Mesmo um pouco enrolado para os padrões de hoje em dia, o mundo de Baten Kaitos é tão cativante e esquisito que facilmente puxa você para dentro. Com seus estilizados e vibrantes backgrounds pré-renderizados, como telas pintadas a óleo dentro do sonho de algum personagem de anime, e trilha sonora empolgante com uma pegada dance music anos 90, fica claro que é bastante prazeroso visitar este mundo. Tanto agora quanto em 2004. Baten Kaitos já era um jogo bonito e seu novo retoque HD consegue provar isso para as televisões da geração atual.

A segunda origem


Publicado pela própria Nintendo e novamente desenvolvido pela Monolith Soft em parceria com a tri-Crescendo — desenvolvedora com uma enorme lista de participações relevantes na indústria —, Baten Kaitos Origins foi lançado em 2006 como uma prequela do primeiro título.

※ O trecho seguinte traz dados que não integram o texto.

/-- A landing of the context waits for its answer. -/
def Dev.landing (s : Dev) (k : CtxKey) : Bool :=
  s.works.any fun x => x.group == k.group && x.epoch == k.epoch &&
    match x.who with
    | .thread t => (s.core (t / 16)).remote.any fun r => r.1 == t && r.2.wrId == x.wrId &&
        match r.2.use with | .land c _ => c == k.chunk.toNat | _ => false
    | .adapter g q => (s.adp (g * 256 + q)).txs.any fun t => t.landing && t.chunk == k.chunk.toNat

/-- Land a result at every member slot that expects it. Slots that landed the chunk before land nothing again, and count as they
did (R425); a chunk of GATHER_ARRIVAL that ROOT_RANK lands takes the epoch's next place (R421). -/
def Dev.landAll (s : Dev) (e : EpochSt) (k : CtxKey) (p : Params) (status form : Nat) (payload : List Byte) : Dev :=
  let again := s.gotten.filter (·.1 == k)
  let s := s.updCtx k fun c => { c with delivered := c.delivered + again.length }
  let ws := (s.worksFor e k p).filter fun x => !again.contains (k, x.2)
  let s := ws.foldl (fun t x => t.landOne e k p status form payload x.1) s
  if p.pattern = 3 ∧ p.func = 4 ∧ ws.any (fun x => x.1.lands e.entry k.chunk.toNat && !x.1.landed.contains k.chunk.toNat) then
    match s.epochAny k.group k.epoch with
    | some e => s.setEpoch k.group { e with arrivals := e.arrivals + 1 }
    | none => s
  else s

/-! ### Acknowledgement and release (R416, R426, R430) -/

/-- An ACK to the parent (R416, R428). -/
def Dev.sendAck (s : Dev) (d : Nat) (k : CtxKey) (p : Params) (part cls status rank delivered : Nat) (missed : List Nat)
    (parents : List Nat) : Dev :=
  (s.form d (collPkt s.own k p part cls 3 2 status rank 0 0
    (leBytes 4 delivered ++ List.replicate 4 0 ++ leBytes 32 (listMask missed)) []) (.parents parents)).1

/-- The root's record of an undelivered BROADCAST or ALL_GATHER chunk (R430). -/
def Dev.noteUndelivered (s : Dev) (c : Ctx) (members : Nat) : Dev :=
  if c.par.pattern = 3 ∧ (c.par.func = 0 ∨ c.par.func = 2) ∧ c.delivered < members then
    let pg := colPg c.die
    let s := s.count (pg + 0x160)
    if s.lv (pg + 0x220) 0 0 = 1 then s
    else
      let s := s.putLv (pg + 0x220) (1 + c.key.epoch.toNat * 2 ^ 24 + c.key.group.toNat * 2 ^ 40)
      let s := s.putLv (pg + 0x228) c.key.chunk.toNat
      let s := s.putLv (pg + 0x230) (members + c.delivered * 2 ^ 32)
      (List.range 4).foldl (fun t i => t.putLv (pg + 0x240 + 8 * i) (bits (listMask c.undelivered) (64 * i + 63) (64 * i))) s
  else s

/-- Release the result when every child has answered and every local landing is over (R416, R426). -/
def Dev.tryAck (s : Dev) (k : CtxKey) : Dev :=
  match s.ctx k with
  | none => s
  | some c =>
    if (c.phase ≠ .retained && !(c.phase == .copyLost && c.sent)) || c.acked || c.held || !c.unacked.isEmpty || s.landing k then s
    else if c.route.isSome then
      -- the counts are released: the contributions leave the packet buffer, the COMBINE half keeps the context (R539)
      let held := match c.route with | some r => r.contribs.map (·.2.2) | none => []
      (s.releaseAll held).updCtx k fun c =>
        { c with acked := true, route := c.route.map fun r => { r with contribs := r.contribs.map fun x => (x.1, x.2.1, 0) } }
    else
      match s.epochAny k.group k.epoch with
      | none => s.endCtx k
      | some e =>
        let s := if e.entry.root then s.noteUndelivered c e.entry.members
          else s.sendAck c.die k c.par c.part c.cls 0 0 c.delivered c.undelivered e.parents
        let s := { s with released := s.released ++ [(k, c.delivered, c.undelivered)] }
        s.endCtx k

/-! ### Copies -/

/-- The RESULT packet of a context. -/
def Ctx.resultPkt (c : Ctx) (own : Nat) : Packet :=
  collPkt own c.key c.par c.part c.cls 2 3 c.status 0 0 c.form c.result c.digest

/-- The retained copy checks against its digest and its core is in service (R428). -/
def Dev.copyGood (s : Dev) (c : Ctx) : Bool :=
  c.digest == chunkDigest c.key c.par c.result && s.coreUp c.home

/-- The payload of a barrier arrival (R437). -/
def arrival : List Byte := leBytes 8 1

/-- A member slot's contribution has its cells: it is offered to its context here. -/
def Dev.offerInside (s : Dev) (d slot : Nat) (pkt : Packet) (alloc : Nat) : Dev :=
  s.offer d { port := 512, sop := 0, pkt := { pkt with itag := s.tagNow }, src := some (.slot slot), key := none, data := [],
              spec := 0, wait := false, passed := true, alloc := alloc, tick := s.ticks }

/-- Offer a member slot's contribution to its context here, once the pool manager gives it cells (R342, R361). -/
def Dev.offerMember (s : Dev) (d slot : Nat) (x : Work) (c part cls : Nat) (data : List Byte) : Dev :=
  let p : Params := { pattern := x.pattern, func := x.func, fmt := x.fmt, sat := x.sat, length := 0, fused := [] }
  let pkt := collPkt s.own ⟨x.group, x.epoch, BitVec.ofNat 32 c⟩ p part cls 0 2 0 x.rank 0 0 data []
  (s.withFormed d pkt (.inside (some slot)) none true fun t id => t.offerInside d slot pkt id).1

/-- Send one member's contribution again (R429, R433, R585). -/
def Dev.replayOne (s : Dev) (d : Nat) (slot : Nat) (x : Work) (c : Nat) : Dev :=
  let j := c - x.first.toNat
  let pc := match x.who with
    | .thread t => (s.corePart (t / 16), s.coreClass (t / 16))
    | .adapter g q => ((s.adpCfg (g * 256 + q)).part, 0)
  if c < x.first.toNat ∨ j ≥ x.count then s
  else if isBarrier x.pattern x.func then s.offerMember d slot x c pc.1 pc.2 arrival
  else if x.length = 0 then s.offerMember d slot x c pc.1 pc.2 []
  else
    match x.who with
    | .adapter g q => s.adpSend (g * 256 + q) true (x.localA.toNat + j * x.length) (readLen x.length) c false 0
    | .thread t =>
      let a := x.localA.toNat + j * x.length
      if a / 2 ^ 44 ≠ s.own then s.remoteSend t true a (readLen x.length) (.source slot c) x.wrId
      else
        match s.memRead (.part pc.1) (a % 2 ^ 44) x.length with
        | (u, some 0, l) => u.offerMember d slot x c pc.1 pc.2 l
        | (u, st, _) => u.chunkDone x c (st.getD 0x0B) 0

/-- Every local member replays its contribution to a chunk. -/
def Dev.replay (s : Dev) (e : EpochSt) (k : CtxKey) (d : Nat) : Dev :=
  (s.allWorks e k).foldl (fun t x =>
    if (x.1.pattern ≤ 4 ∨ x.1.pattern = 7) ∧ x.1.sends e.entry then t.replayOne d x.2 x.1 k.chunk.toNat else t) s

/-- A CHUNK_LOST chunk: the context is discarded, the children are told, the members replay (R429). -/
def Dev.lostDown (s : Dev) (k : CtxKey) : Dev :=
  match s.ctx k with
  | none => s
  | some c =>
    match s.epochAny k.group k.epoch with
    | none => s.endCtx k
    | some e =>
      let s := s.statusDown c.die e.children k c.par c.part c.cls 4 c.came
      (s.endCtx k).replay e k c.die

/-- A retained copy is lost (R428, R429). A non-root device asks its parent for a resend: until it comes, the children that have
not ACKed wait, and an epoch's release that is held here is as if it had not come (R404). -/
def Dev.copyLost (s : Dev) (k : CtxKey) : Dev :=
  match s.ctx k with
  | none => s
  | some c =>
    let s := s.count (colPg c.die + 0x138)
    let s := s.raiseOwn c.die 0x08 0 2 (blockUnit c.die 0x08 0)
    match s.epochAny k.group k.epoch with
    | none => s.endCtx k
    | some e =>
      if e.entry.root then s.lostDown k
      else
        let s := s.freePlace k
        let s := if c.held then s.setGrp k.group { s.grp k.group with relHeld := false } else s
        let s := s.updCtx k fun c => { c with phase := .copyLost, result := [], digest := [], held := false }
        s.sendAck c.die k c.par c.part c.cls 4 0 0 [] e.parents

Literalmente com o título Baten Kaitos II no Japão, o desenvolvimento da sequência foi rapidamente aprovado após as críticas positivas do jogo anterior. Com uma pegada um pouco mais sombria, em contraste à atmosfera mais etérea utilizada anteriormente, a sequência desenvolve um pouco mais o mundo já construído enquanto tenta modernizar alguns aspectos de Baten Kaitos – nem sempre acertando.
 

Além de retirar o aspecto do envelhecimento das cartas (com as mudanças de forma com o tempo) e diminuir o número de personagens da sua party para apenas três, Origins retirou grande parte da personalidade do sistema de batalha, optando por uma opção mais dinâmica, porém mais genérica.

Todos os aspectos relacionados ao combate são mais diretos em Origins. Em vez de um deck para cada um dos seis personagens, agora existe apenas um deck compartilhado entre os três.

Isto quer dizer que, durante a batalha, você se preocupa apenas com uma mão de cartas em vez de várias ao mesmo tempo. Os personagens ainda possuem turnos separados dentro do combate, mas as cartas que cada um pode usar estão misturadas em um mesmo baralho.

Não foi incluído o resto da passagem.